Work request
Across these entries, report how many lines include the string "getLsbD", with nothing but the number.

Dataset entries
===============
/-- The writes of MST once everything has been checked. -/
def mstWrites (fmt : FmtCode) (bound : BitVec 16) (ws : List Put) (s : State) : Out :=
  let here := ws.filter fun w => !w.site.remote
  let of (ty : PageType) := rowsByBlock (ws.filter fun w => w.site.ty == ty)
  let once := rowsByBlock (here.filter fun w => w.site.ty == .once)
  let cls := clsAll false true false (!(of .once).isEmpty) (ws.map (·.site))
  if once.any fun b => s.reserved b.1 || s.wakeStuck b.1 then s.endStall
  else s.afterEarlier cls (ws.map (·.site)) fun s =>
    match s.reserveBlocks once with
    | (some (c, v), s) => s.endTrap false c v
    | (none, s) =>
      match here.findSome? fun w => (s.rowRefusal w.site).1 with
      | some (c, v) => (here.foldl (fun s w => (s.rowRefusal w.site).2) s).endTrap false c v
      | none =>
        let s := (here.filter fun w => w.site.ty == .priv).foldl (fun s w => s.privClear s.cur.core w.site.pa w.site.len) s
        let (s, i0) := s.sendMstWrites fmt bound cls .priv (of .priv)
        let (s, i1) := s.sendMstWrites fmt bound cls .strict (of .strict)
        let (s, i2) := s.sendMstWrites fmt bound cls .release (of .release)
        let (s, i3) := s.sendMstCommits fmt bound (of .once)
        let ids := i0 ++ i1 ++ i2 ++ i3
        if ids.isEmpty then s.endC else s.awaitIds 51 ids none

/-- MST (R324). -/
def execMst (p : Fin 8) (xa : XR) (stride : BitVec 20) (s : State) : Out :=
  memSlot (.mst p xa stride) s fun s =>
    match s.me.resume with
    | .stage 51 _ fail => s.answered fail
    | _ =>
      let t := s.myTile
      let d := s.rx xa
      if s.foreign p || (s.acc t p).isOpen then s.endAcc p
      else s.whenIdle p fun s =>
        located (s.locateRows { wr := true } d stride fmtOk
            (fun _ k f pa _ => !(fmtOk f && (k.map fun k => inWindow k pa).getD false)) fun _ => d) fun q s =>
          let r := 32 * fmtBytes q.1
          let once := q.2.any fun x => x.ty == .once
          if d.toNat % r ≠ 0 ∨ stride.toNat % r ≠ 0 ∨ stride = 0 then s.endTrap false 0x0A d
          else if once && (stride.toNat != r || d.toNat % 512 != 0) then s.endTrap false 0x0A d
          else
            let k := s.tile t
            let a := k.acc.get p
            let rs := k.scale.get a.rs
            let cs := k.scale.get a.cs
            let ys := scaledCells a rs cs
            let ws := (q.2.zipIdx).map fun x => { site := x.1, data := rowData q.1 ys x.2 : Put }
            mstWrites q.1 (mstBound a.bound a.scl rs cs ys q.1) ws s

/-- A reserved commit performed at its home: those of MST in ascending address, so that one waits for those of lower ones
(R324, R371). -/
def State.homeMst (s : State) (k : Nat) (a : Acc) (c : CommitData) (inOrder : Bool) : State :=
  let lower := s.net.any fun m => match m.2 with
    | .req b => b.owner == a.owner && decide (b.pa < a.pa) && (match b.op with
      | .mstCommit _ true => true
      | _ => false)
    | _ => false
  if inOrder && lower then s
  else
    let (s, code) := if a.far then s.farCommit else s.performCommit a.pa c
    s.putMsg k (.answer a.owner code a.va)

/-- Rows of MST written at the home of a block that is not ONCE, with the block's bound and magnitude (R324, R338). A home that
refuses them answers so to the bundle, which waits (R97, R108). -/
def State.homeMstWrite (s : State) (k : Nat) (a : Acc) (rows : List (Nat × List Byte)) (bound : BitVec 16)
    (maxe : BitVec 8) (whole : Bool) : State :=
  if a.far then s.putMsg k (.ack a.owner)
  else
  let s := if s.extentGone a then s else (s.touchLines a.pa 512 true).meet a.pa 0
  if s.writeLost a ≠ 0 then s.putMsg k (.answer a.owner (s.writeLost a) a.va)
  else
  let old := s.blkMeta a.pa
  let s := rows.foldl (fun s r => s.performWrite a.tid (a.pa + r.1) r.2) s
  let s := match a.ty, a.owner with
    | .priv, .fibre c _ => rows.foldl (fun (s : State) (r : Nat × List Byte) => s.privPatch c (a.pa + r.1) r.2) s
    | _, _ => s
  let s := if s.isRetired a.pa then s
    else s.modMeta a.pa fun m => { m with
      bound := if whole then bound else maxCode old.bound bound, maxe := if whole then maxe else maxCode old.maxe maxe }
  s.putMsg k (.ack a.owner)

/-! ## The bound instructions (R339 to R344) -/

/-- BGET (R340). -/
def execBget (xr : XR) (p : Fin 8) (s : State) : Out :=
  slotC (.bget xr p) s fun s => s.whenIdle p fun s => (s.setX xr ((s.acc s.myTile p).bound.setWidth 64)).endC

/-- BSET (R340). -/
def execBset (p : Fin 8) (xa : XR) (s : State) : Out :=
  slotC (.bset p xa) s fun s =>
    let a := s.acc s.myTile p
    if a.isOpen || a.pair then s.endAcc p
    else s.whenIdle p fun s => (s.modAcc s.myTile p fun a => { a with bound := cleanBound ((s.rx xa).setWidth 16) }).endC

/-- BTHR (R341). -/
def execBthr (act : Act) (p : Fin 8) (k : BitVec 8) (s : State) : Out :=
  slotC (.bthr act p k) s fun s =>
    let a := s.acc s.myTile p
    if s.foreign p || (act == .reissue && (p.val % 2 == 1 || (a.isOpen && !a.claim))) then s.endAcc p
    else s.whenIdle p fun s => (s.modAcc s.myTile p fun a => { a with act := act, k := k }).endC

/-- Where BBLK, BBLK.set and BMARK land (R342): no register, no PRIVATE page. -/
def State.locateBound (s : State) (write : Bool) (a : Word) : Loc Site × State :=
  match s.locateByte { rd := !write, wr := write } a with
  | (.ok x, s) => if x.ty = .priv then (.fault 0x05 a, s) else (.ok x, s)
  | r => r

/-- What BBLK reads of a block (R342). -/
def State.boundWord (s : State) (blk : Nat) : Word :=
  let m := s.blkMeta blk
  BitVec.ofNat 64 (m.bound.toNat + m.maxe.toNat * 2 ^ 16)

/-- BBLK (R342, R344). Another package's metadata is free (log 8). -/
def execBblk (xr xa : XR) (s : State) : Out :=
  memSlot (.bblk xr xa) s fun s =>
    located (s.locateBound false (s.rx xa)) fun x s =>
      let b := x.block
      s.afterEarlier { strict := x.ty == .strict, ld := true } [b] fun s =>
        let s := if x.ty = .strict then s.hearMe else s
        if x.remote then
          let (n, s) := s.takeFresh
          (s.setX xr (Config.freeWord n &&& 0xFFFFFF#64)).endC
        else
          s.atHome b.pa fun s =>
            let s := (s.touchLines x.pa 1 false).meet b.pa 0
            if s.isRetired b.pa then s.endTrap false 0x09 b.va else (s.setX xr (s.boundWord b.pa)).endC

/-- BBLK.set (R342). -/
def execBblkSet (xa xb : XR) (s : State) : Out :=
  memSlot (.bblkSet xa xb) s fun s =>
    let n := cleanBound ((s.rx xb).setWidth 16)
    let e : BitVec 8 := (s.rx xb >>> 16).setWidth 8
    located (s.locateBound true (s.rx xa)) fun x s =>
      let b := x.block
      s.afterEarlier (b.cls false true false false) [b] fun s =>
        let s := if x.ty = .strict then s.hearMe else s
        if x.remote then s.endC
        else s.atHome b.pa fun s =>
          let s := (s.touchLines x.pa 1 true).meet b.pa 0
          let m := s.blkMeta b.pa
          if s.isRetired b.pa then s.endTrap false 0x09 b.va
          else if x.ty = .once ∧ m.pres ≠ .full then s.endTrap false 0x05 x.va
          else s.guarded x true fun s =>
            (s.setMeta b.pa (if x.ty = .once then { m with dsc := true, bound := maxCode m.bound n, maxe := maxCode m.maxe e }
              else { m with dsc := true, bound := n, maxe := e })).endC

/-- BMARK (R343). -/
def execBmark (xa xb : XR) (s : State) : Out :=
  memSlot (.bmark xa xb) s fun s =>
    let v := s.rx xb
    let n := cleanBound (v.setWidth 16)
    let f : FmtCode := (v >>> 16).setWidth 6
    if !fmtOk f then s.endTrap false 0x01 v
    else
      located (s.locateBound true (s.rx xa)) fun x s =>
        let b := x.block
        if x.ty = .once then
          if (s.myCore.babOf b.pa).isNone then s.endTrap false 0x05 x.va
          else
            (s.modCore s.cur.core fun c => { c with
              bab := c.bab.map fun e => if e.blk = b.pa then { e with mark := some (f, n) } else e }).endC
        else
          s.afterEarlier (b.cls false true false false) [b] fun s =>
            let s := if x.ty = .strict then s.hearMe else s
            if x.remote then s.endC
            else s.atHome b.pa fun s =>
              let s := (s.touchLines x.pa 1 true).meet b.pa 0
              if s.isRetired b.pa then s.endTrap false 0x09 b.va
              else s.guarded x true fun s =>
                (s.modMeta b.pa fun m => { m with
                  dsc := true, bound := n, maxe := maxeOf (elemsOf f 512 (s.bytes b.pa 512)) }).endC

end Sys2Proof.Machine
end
===============
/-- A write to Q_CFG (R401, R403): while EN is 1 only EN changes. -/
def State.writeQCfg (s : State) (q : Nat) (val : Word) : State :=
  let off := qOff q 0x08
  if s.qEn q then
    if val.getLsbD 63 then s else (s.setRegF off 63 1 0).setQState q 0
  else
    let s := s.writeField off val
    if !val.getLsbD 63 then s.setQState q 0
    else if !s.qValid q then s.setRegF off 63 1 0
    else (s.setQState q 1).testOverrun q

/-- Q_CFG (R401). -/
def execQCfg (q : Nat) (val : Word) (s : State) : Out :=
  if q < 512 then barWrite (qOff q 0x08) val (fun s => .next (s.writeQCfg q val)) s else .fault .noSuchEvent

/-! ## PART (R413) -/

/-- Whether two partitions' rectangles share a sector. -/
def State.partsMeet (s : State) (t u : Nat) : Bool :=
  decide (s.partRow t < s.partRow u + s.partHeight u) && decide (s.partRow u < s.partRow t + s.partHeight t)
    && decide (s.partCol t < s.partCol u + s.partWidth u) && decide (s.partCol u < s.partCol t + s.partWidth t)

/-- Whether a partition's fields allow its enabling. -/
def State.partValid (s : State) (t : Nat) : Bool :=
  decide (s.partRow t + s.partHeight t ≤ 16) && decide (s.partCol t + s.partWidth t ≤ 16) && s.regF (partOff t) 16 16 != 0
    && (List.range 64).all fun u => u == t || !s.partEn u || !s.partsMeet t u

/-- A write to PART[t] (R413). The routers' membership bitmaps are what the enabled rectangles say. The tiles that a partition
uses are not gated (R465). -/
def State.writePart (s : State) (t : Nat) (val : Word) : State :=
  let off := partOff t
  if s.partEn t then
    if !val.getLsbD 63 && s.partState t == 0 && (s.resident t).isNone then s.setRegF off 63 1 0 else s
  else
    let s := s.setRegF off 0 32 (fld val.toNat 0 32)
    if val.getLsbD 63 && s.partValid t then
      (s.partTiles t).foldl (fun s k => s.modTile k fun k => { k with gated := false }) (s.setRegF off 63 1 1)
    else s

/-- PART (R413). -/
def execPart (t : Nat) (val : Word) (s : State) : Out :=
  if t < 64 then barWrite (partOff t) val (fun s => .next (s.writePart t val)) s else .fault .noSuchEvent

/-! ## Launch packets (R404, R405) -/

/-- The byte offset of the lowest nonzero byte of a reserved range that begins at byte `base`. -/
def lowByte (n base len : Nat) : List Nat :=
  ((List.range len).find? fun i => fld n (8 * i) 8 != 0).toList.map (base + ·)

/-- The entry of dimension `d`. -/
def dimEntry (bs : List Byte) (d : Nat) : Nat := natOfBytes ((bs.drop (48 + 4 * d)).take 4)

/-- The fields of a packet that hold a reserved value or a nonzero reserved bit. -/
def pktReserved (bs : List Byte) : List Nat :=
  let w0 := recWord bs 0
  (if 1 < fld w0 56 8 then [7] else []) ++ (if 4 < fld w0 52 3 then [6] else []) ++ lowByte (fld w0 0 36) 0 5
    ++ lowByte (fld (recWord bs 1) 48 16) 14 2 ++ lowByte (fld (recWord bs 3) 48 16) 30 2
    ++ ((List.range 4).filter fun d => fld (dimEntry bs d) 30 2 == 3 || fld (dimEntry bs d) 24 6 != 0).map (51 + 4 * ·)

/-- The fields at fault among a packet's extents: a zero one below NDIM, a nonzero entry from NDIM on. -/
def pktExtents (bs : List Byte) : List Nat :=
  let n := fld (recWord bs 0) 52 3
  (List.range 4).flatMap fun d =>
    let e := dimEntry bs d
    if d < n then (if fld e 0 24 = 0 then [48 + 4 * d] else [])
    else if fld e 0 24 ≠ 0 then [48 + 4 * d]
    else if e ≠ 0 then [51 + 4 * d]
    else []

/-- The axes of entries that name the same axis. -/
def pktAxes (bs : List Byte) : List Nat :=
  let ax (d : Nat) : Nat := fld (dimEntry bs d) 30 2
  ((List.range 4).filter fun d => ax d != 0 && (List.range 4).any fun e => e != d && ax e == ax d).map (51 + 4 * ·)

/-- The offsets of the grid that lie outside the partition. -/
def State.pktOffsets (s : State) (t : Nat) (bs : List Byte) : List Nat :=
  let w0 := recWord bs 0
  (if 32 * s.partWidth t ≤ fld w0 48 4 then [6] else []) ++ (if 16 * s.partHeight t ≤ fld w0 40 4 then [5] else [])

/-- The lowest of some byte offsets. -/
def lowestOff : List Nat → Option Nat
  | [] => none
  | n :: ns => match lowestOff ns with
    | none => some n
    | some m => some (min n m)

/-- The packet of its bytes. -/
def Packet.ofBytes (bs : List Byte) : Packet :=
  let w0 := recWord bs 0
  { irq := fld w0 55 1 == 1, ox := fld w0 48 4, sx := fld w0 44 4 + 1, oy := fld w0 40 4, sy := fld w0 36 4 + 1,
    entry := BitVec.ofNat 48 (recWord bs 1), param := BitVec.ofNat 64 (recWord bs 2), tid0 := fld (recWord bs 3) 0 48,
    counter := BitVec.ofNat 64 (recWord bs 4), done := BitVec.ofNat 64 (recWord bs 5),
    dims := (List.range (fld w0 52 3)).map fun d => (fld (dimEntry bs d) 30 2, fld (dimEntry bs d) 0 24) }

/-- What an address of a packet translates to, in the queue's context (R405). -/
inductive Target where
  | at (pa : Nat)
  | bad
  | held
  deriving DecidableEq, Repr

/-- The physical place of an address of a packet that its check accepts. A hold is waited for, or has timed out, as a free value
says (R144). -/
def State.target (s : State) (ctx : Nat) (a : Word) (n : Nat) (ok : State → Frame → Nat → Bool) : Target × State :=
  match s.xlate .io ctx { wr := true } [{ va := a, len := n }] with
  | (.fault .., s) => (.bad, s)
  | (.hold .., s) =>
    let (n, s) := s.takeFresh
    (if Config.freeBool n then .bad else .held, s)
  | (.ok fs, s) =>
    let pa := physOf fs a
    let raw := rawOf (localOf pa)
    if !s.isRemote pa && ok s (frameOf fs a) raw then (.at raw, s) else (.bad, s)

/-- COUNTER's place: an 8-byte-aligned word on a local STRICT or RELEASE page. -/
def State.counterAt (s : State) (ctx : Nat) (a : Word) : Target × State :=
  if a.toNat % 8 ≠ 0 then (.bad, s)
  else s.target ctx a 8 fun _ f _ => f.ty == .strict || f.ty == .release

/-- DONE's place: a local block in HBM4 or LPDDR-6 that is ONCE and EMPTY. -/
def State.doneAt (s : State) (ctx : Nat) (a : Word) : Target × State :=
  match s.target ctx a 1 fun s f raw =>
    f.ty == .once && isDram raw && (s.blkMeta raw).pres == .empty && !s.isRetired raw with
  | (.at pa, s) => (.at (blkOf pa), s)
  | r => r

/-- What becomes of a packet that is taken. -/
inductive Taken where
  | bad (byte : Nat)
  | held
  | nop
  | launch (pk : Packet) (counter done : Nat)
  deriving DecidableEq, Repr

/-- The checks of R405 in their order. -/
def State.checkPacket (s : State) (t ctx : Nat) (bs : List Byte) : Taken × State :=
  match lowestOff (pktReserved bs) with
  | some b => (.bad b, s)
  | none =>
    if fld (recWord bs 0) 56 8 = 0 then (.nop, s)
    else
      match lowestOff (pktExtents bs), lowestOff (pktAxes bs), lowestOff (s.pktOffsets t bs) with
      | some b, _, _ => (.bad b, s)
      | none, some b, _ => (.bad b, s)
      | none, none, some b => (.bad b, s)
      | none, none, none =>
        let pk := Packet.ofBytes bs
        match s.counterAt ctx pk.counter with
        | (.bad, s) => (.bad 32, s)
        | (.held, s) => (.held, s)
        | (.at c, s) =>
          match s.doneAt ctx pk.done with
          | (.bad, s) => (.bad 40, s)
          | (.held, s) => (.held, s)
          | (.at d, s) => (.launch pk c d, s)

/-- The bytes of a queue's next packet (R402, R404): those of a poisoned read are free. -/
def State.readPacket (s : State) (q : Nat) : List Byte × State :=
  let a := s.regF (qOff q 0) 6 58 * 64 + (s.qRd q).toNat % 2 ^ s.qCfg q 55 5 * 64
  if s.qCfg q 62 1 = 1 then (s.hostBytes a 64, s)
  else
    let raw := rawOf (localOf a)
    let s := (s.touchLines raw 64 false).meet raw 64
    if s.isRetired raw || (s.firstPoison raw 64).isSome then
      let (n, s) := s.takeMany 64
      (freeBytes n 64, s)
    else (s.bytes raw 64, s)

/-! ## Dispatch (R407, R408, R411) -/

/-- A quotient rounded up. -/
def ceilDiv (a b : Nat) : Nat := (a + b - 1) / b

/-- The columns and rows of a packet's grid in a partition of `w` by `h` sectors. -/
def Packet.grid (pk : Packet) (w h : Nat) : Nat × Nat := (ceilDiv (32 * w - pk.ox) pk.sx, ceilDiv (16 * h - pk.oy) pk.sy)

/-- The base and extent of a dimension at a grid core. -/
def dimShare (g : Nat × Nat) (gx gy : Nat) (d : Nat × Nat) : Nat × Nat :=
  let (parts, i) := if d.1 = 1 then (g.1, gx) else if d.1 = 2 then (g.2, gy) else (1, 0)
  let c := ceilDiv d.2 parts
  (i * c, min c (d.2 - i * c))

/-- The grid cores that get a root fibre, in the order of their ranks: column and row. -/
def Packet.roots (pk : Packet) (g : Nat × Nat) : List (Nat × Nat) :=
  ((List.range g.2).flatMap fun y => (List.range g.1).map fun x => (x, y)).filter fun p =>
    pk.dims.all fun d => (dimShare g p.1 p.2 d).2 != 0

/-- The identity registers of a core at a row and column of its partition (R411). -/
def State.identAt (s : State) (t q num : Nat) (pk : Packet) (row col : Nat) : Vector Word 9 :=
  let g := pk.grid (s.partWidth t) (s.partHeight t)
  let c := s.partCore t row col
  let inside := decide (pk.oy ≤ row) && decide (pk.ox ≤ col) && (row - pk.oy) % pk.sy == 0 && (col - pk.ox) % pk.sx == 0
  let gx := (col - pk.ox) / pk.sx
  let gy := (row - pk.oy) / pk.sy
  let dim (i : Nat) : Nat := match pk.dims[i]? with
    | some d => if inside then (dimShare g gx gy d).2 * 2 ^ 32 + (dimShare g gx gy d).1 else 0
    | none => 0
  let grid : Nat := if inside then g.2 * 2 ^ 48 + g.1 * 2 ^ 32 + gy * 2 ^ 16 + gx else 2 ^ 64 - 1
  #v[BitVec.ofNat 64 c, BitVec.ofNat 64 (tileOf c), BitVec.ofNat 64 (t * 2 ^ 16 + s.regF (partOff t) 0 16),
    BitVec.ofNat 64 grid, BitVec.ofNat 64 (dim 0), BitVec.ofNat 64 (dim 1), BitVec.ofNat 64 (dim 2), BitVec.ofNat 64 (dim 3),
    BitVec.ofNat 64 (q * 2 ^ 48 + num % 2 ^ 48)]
===============
Solved problem
4